Georgina Frances Jones
- Born: September 1, 1882 New York, New York, United States
- Died: September 3, 1955 (aged 73) Los Angeles, California, United States

Other tournaments
- Olympic Games: QF (1900)

Other mixed doubles tournaments
- Olympic Games: QF (1900)

= Georgina Jones (tennis) =

American tennis player (1882–1952)

Georgina Frances Jones, later Georgina Jones Walton and also known as Sister Daya, (September 1, 1882 - September 3, 1955) was an American tennis player. She competed in two events at the 1900 Summer Olympics.

== Biography ==
Jones was the daughter of Nevada Senator John P. Jones, co-founder of the town of Santa Monica, California, and Georgina Frances Sullivan. Her sister, Marion Jones Farquhar, also competed in tennis at the 1900 Olympics. Marion was the first woman to win an Olympic medal representing the United States. Jones's other sister, Alice, married Frederick William MacMonnies.

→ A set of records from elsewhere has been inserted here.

-- ==== Sys2Proof/Machine/Ops.lean ====
section
/-! DEFINITION. The operations the meanings share: the ROM read, the output ports, pull and push, the counters, reset. -/

namespace Sys2Proof.Machine

/-! ## The tone-table ROM -/

/-- `RomRead(a)`; a hole has no value to read (20_memory.md R53, R54; log 5). -/
def romRead (a : RomAddr) : Except Fault Sample :=
  match Config.rom.lookup a.toNat with
  | some x => .ok x
  | none => .error (.romHole a)

/-! ## The output ports -/

/-- `in_ready` (10_state.md R33). -/
def inReady (s : State) : Bool := !s.pins.rst && inDataPhase s.regs && !s.regs.haveByte

/-- `out_valid` (10_state.md R34). -/
def outValid (s : State) : Bool := !s.pins.rst && (inLeader s.regs || s.regs.haveByte)

/-- `done` (10_state.md R36). -/
def done (s : State) : Bool := !s.pins.rst && s.regs.phase == .done

/-- `out_data` (10_state.md R35). Where the spec gives no value it is the free one (log 7). -/
def outData (s : State) : Except Fault Sample :=
  if outValid s && inLeader s.regs then .ok Config.silence
  else if outValid s && inDataPhase s.regs then romRead (romAddr (tone s.regs) s.regs.sampIdx)
  else .ok (Config.freeOutData s.cycle)

/-- `in_xfer`: an input transfer happens in this cycle (10_state.md R33, 20_memory.md R58). -/
def inXfer (s : State) : Bool := inReady s && s.pins.inValid

/-- `out_xfer`: an output transfer happens in this cycle (10_state.md R34, 20_memory.md R59). -/
def outXfer (s : State) : Bool := outValid s && s.pins.outReady

/-- What the token on the input port is to the frame sequencer (30_encoding.md R87, R91). -/
def portOp (s : State) : TokenOp := decodeTokenOp (searching s.regs) (portWord s.pins)

/-! ## Which operations a state selects -/

/-- The column "selected when" of 30_encoding.md R87, operation by operation. ENCODE_BYTE's condition takes in the
data phase that its cells need (40_tone_synthesizer.md R112; log 13). -/
def selected (i : Instr) (s : State) : Bool :=
  match i with
  | .emitSpace => inDataPhase s.regs && s.regs.haveByte && tone s.regs == .space
  | .emitMark => inDataPhase s.regs && s.regs.haveByte && tone s.regs == .mark
  | .encodeByte b => inDataPhase s.regs && s.regs.haveByte && s.regs.byteReg == b
  | .emitLeader p => s.regs.phase == p.phase
  | .phLeader1 => s.regs.phase == .leader1
  | .phHeader => s.regs.phase == .header
  | .phLeader2 => s.regs.phase == .leader2
  | .phBody => s.regs.phase == .body
  | .phDone => s.regs.phase == .done
  | .tokByte d => inXfer s && portOp s == .byte d
  | .tokSync => inXfer s && portOp s == .sync
  | .tokEof => inXfer s && portOp s == .eof

/-! ## Reset -/

/-- A clock edge with `rst = 1`: "every register takes its reset value, whatever the state and the other inputs
were" (70_reset_and_hazards.md R210). What was transferred stays transferred (60_exceptions.md R199). The block
has no exception and no return from one (R190, R194, R195): this is its only other transfer of control. -/
def takeReset (s : State) : State := { s with regs := Regs.reset }

/-- The edge of an operation: reset wins over everything (60_exceptions.md R193; log 10); without it an operation
that the state does not select has no meaning (log 2). -/
def clocked (isSelected : Bool) (s : State) (edge : Host.Outcome State Fault Refusal) :
    Host.Outcome State Fault Refusal :=
  if s.pins.rst then .next (takeReset s)
  else if isSelected then edge
  else .refused .notSelected

/-! ## Pull and push -/

/-- Replace the registers and record a transfer: all the writes of one clock edge (00_scope.md R7). -/
def State.transfer (s : State) (e : Event) (r : Regs) : State :=
  { s with regs := r, history := s.history ++ [e] }

/-- `Pull`: the input transfer of the presented token (20_memory.md R58). -/
def pull (s : State) (r : Regs) : State := s.transfer (.pull (portToken s.pins)) r

/-- Present a sample: at an output transfer it is pushed and the registers advance, otherwise the block waits and
nothing changes (20_memory.md R59). -/
def present (x : Except Fault Sample) (advance : Regs → Regs) (s : State) : Host.Outcome State Fault Refusal :=
  match x with
  | .error f => .fault f
  | .ok x => if outXfer s then .next (s.transfer (.push x) (advance s.regs)) else .next s

/-! ## The counters -/

/-- The end of a byte: the last sample of its eighth cell has been pushed, and a full header gives way to the
second leader in the same edge (41_bit_encoder.md R122, 43_frame_sequencer.md R146). -/
def endByte (r : Regs) : Regs :=
  clearHaveByte
    { r with
      sampIdx := 0
      bitIdx := 0
      phase := if r.phase == .header && hdrFull r then .leader2 else r.phase }

/-- The end of a cell: the bit selector advances, or the byte ends (41_bit_encoder.md R121, R122). -/
def endCell (r : Regs) : Regs :=
  if lastBit r then endByte r else { r with sampIdx := 0, bitIdx := r.bitIdx + 1 }

/-- The sample counter at an output transfer of a cell of the given tone (40_tone_synthesizer.md R112). -/
def advanceCell (t : Tone) (r : Regs) : Regs :=
  if lastSamp t r then endCell r else { r with sampIdx := r.sampIdx + 1 }

/-- Where a leader leads: HEADER after the first, and after the second BODY, or DONE if the input is exhausted
(43_frame_sequencer.md R141, R147). -/
def afterLeader (r : Regs) : Phase :=
  if r.phase == .leader1 then .header else if r.eofSeen then .done else .body

/-- The leader sample counter at an output transfer (42_leader_generator.md R131). -/
def advanceLeader (r : Regs) : Regs :=
  if lastLead r then { r with lcnt := 0, phase := afterLeader r } else { r with lcnt := r.lcnt + 1 }

/-- The pull of a byte: it is loaded and its first cell begins (43_frame_sequencer.md R142, R143, R144, R148). -/
def loadByte (b : Byte) (r : Regs) : Regs := setHaveByte { r with byteReg := b, bitIdx := 0, sampIdx := 0 }

/-- One more name-record byte (10_state.md R28). -/
def countName (r : Regs) : Regs := { r with nameCnt := r.nameCnt + 1 }

/-- The pull of EOF: the header falls through to the second leader, the body ends the run (43_frame_sequencer.md
R145, R149). -/
def endInput (r : Regs) : Regs :=
  setEofSeen { r with phase := if r.phase == .header then .leader2 else .done }

end Sys2Proof.Machine
end

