-- ==== Sys2Proof/Safety.lean ====
section
/-! DEFINITION. The terms claims are made in: the invariants of 10_state.md R39, a run driven by an environment, and the environment's duties. -/

namespace Sys2Proof.Machine

/-! ## The invariants of every reachable state (10_state.md R39) -/

/-- I2 beyond the counter's type: `lcnt` is 0 outside the leaders. -/
abbrev InvLeaderCount (r : Regs) : Prop := inLeader r = false → r.lcnt.val = 0

/-- I3. -/
abbrev InvPendingByte (r : Regs) : Prop := r.haveByte = true → inDataPhase r = true

/-- I4. -/
abbrev InvSelectorsAtRest (r : Regs) : Prop := r.haveByte = false → r.bitIdx.val = 0 ∧ r.sampIdx.val = 0

/-- I5: the sample index lies in the cell. -/
abbrev InvSampleInCell (r : Regs) : Prop := r.haveByte = true → r.sampIdx.val < cellLen (tone r)

/-- I6 beyond the counter's type. -/
abbrev InvNamesAfterSync (r : Regs) : Prop := r.syncFound = false → r.nameCnt.val = 0

/-- I7. -/
abbrev InvLeader1 (r : Regs) : Prop :=
  r.phase = .leader1 → r.syncFound = false ∧ r.nameCnt.val = 0 ∧ r.eofSeen = false

/-- I8. -/
abbrev InvHeaderAsks (r : Regs) : Prop :=
  r.phase = .header → r.haveByte = false → r.eofSeen = false ∧ hdrFull r = false

/-- I9 and I14. -/
abbrev InvBody (r : Regs) : Prop := r.phase = .body → r.eofSeen = false

/-- I10. -/
abbrev InvDone (r : Regs) : Prop := r.phase = .done → r.eofSeen = true ∧ r.haveByte = false

/-- I11. -/
abbrev InvExhausted (r : Regs) : Prop := r.eofSeen = true → r.phase = .leader2 ∨ r.phase = .done

/-- I13. -/
abbrev InvPreambleByte (r : Regs) : Prop :=
  r.phase = .header → r.haveByte = true → r.syncFound = false → r.byteReg ≠ Config.syncByte

/-- The invariants of R39 on the registers. I1 and the ranges of I2 and I6 hold by type, I12 is about the outputs
and is stated apart. -/
abbrev Invariants (r : Regs) : Prop :=
  InvLeaderCount r ∧ InvPendingByte r ∧ InvSelectorsAtRest r ∧ InvSampleInCell r ∧ InvNamesAfterSync r ∧
    InvLeader1 r ∧ InvHeaderAsks r ∧ InvBody r ∧ InvDone r ∧ InvExhausted r ∧ InvPreambleByte r

/-! ## The ROM as memory -/

/-- The canonical form of a list of cells: addresses strictly rising. An unlisted address holds nothing. -/
def Memory.wf : List Host.Cell → Bool
  | [] => true
  | [_] => true
  | a :: b :: rest => a.1 < b.1 && Memory.wf (b :: rest)

/-! ## Runs -/

/-- Several steps, stopping at a fault or a refusal. -/
abbrev run (n : Nat) (s : State) : Host.Outcome State Fault Refusal := core.run n s

/-- The levels of an environment that holds the sink ready and presents nothing for `n` cycles. -/
def readyFor (n : Nat) : List Pins := List.replicate n { Pins.idle with outReady := true }

/-- The state in cycle `n` of a run from the reset state in which the environment puts `env m` on the input ports
in cycle `m` (10_state.md R37). A stop would keep everything else. -/
def drive (env : Nat → Pins) : Nat → State
  | 0 => { State.reset with pins := env 0 }
  | n + 1 =>
    match step (drive env n) with
    | .next t => { t with pins := env (n + 1) }
    | .fault _ => { drive env n with pins := env (n + 1) }
    | .refused _ => { drive env n with pins := env (n + 1) }

/-! ## The environment's duties -/

/-- `rst` stays 0 (44_top_level.md R172). -/
def NoReset (env : Nat → Pins) : Prop := ∀ n, (env n).rst = false

/-- As long as a token of `x` is left, a token the source presents is the next one: what 60_exceptions.md R200 and
70_reset_and_hazards.md R217 require of it, and less than that, since it may still withdraw the token or present
anything after EOF (log 18). -/
def PresentsInOrder (env : Nat → Pins) (x : List Byte) : Prop :=
  ∀ n t, (env n).inValid = true → (inputTokens x)[(pulls (drive env n).history).length]? = some t →
    portToken (env n) = t

/-- "The sink is ready infinitely often" (44_top_level.md R172). -/
def SinkFair (env : Nat → Pins) : Prop := ∀ n, ∃ m, n ≤ m ∧ (env m).outReady = true

/-- "The byte source presents each token within finite time" (44_top_level.md R172): an asking block is answered. -/
def SourceFair (env : Nat → Pins) : Prop :=
  ∀ n, inReady (drive env n) = true → ∃ m, n ≤ m ∧ (env m).inValid = true

end Sys2Proof.Machine
end

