-- ==== Sys2Proof/Certificates/Slice0/Obligations.lean ====
section
/-! DEFINITION. The statements for the provers. Each operation's statements are written over its own effect, register by register, and not over the model's helper functions; `s.transfer e r` is the state `s` with the registers `r` and the transfer `e` recorded. -/

open Sys2Proof Sys2Proof.Machine

namespace Sys2Proof.Claims

/-! ## The parts that several operations share -/

/-- One clock edge of an operation in the cell of bit value `bit`, whose table is `table`, in the given phases:
nothing is pulled and the indexed sample is presented (40_tone_synthesizer.md R110, R111); without the sink nothing
changes; with it the indexed sample is pushed, and the sample counter, the bit selector,
`have_byte` and the phase move as 40_tone_synthesizer.md R112, 41_bit_encoder.md R121, R122 and
43_frame_sequencer.md R146 say. -/
def CellEdge (op : Byte → Instr) (phases : List Phase) (bit : Bool) (table : List Sample) : Prop :=
  ∀ (s : State) (x : Sample), s.pins.rst = false → s.regs.phase ∈ phases → s.regs.haveByte = true →
    s.regs.byteReg.getLsbD s.regs.bitIdx.val = bit → table[s.regs.sampIdx.val]? = some x →
    inReady s = false ∧ outValid s = true ∧ outData s = .ok x ∧
    (s.pins.outReady = false → exec (op s.regs.byteReg) s = .next s) ∧
    (s.pins.outReady = true → s.regs.sampIdx.val + 1 < table.length →
      exec (op s.regs.byteReg) s =
        .next (s.transfer (.push x) { s.regs with sampIdx := s.regs.sampIdx + 1 })) ∧
    (s.pins.outReady = true → s.regs.sampIdx.val + 1 = table.length → s.regs.bitIdx.val < 7 →
      exec (op s.regs.byteReg) s =
        .next (s.transfer (.push x) { s.regs with sampIdx := 0, bitIdx := s.regs.bitIdx + 1 })) ∧
    (s.pins.outReady = true → s.regs.sampIdx.val + 1 = table.length → s.regs.bitIdx.val = 7 →
      exec (op s.regs.byteReg) s =
        .next (s.transfer (.push x)
          { s.regs with
            sampIdx := 0
            bitIdx := 0
            haveByte := false
            phase := if s.regs.phase = .header ∧ s.regs.syncFound = true ∧ s.regs.nameCnt.val = 18 then .leader2
              else s.regs.phase }))

/-- The five samples of a mark cell (40_tone_synthesizer.md R110). -/
def markSamples : List Sample := [0x80, 0xFF, 0x80, 0x00, 0x80]

/-- The nine samples of a space cell (40_tone_synthesizer.md R111). -/
def spaceSamples : List Sample := [0x80, 0xDA, 0xFF, 0xDA, 0x80, 0x25, 0x00, 0x25, 0x80]

/-- One clock edge of a leader in the phase `ph`, which gives way to `after` (42_leader_generator.md R131). -/
def LeaderEdge (op : Instr) (ph : Phase) (after : Regs → Phase) : Prop :=
  ∀ s : State, s.pins.rst = false → s.regs.phase = ph →
    inReady s = false ∧ outValid s = true ∧ outData s = .ok 0x40 ∧
    (s.pins.outReady = false → exec op s = .next s) ∧
    (s.pins.outReady = true → s.regs.lcnt.val < 11024 →
      exec op s = .next (s.transfer (.push 0x40) { s.regs with lcnt := s.regs.lcnt + 1 })) ∧
    (s.pins.outReady = true → s.regs.lcnt.val = 11024 →
      exec op s = .next (s.transfer (.push 0x40) { s.regs with lcnt := 0, phase := after s.regs }))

Jones learned to play tennis at the West Side Tennis Club in New York. She later moved to Paris for voice training. She joined the Vedanta Society, which studied Hindu philosophy, became known as Sister Daya and was a close follower of Swami Paramananda. As Sister Daya she wrote the book The Guru and the Disciple: My Life with Swami Paramananda. She also wrote a play, "The Light of Asia", which was choreographed by Ruth St. Denis.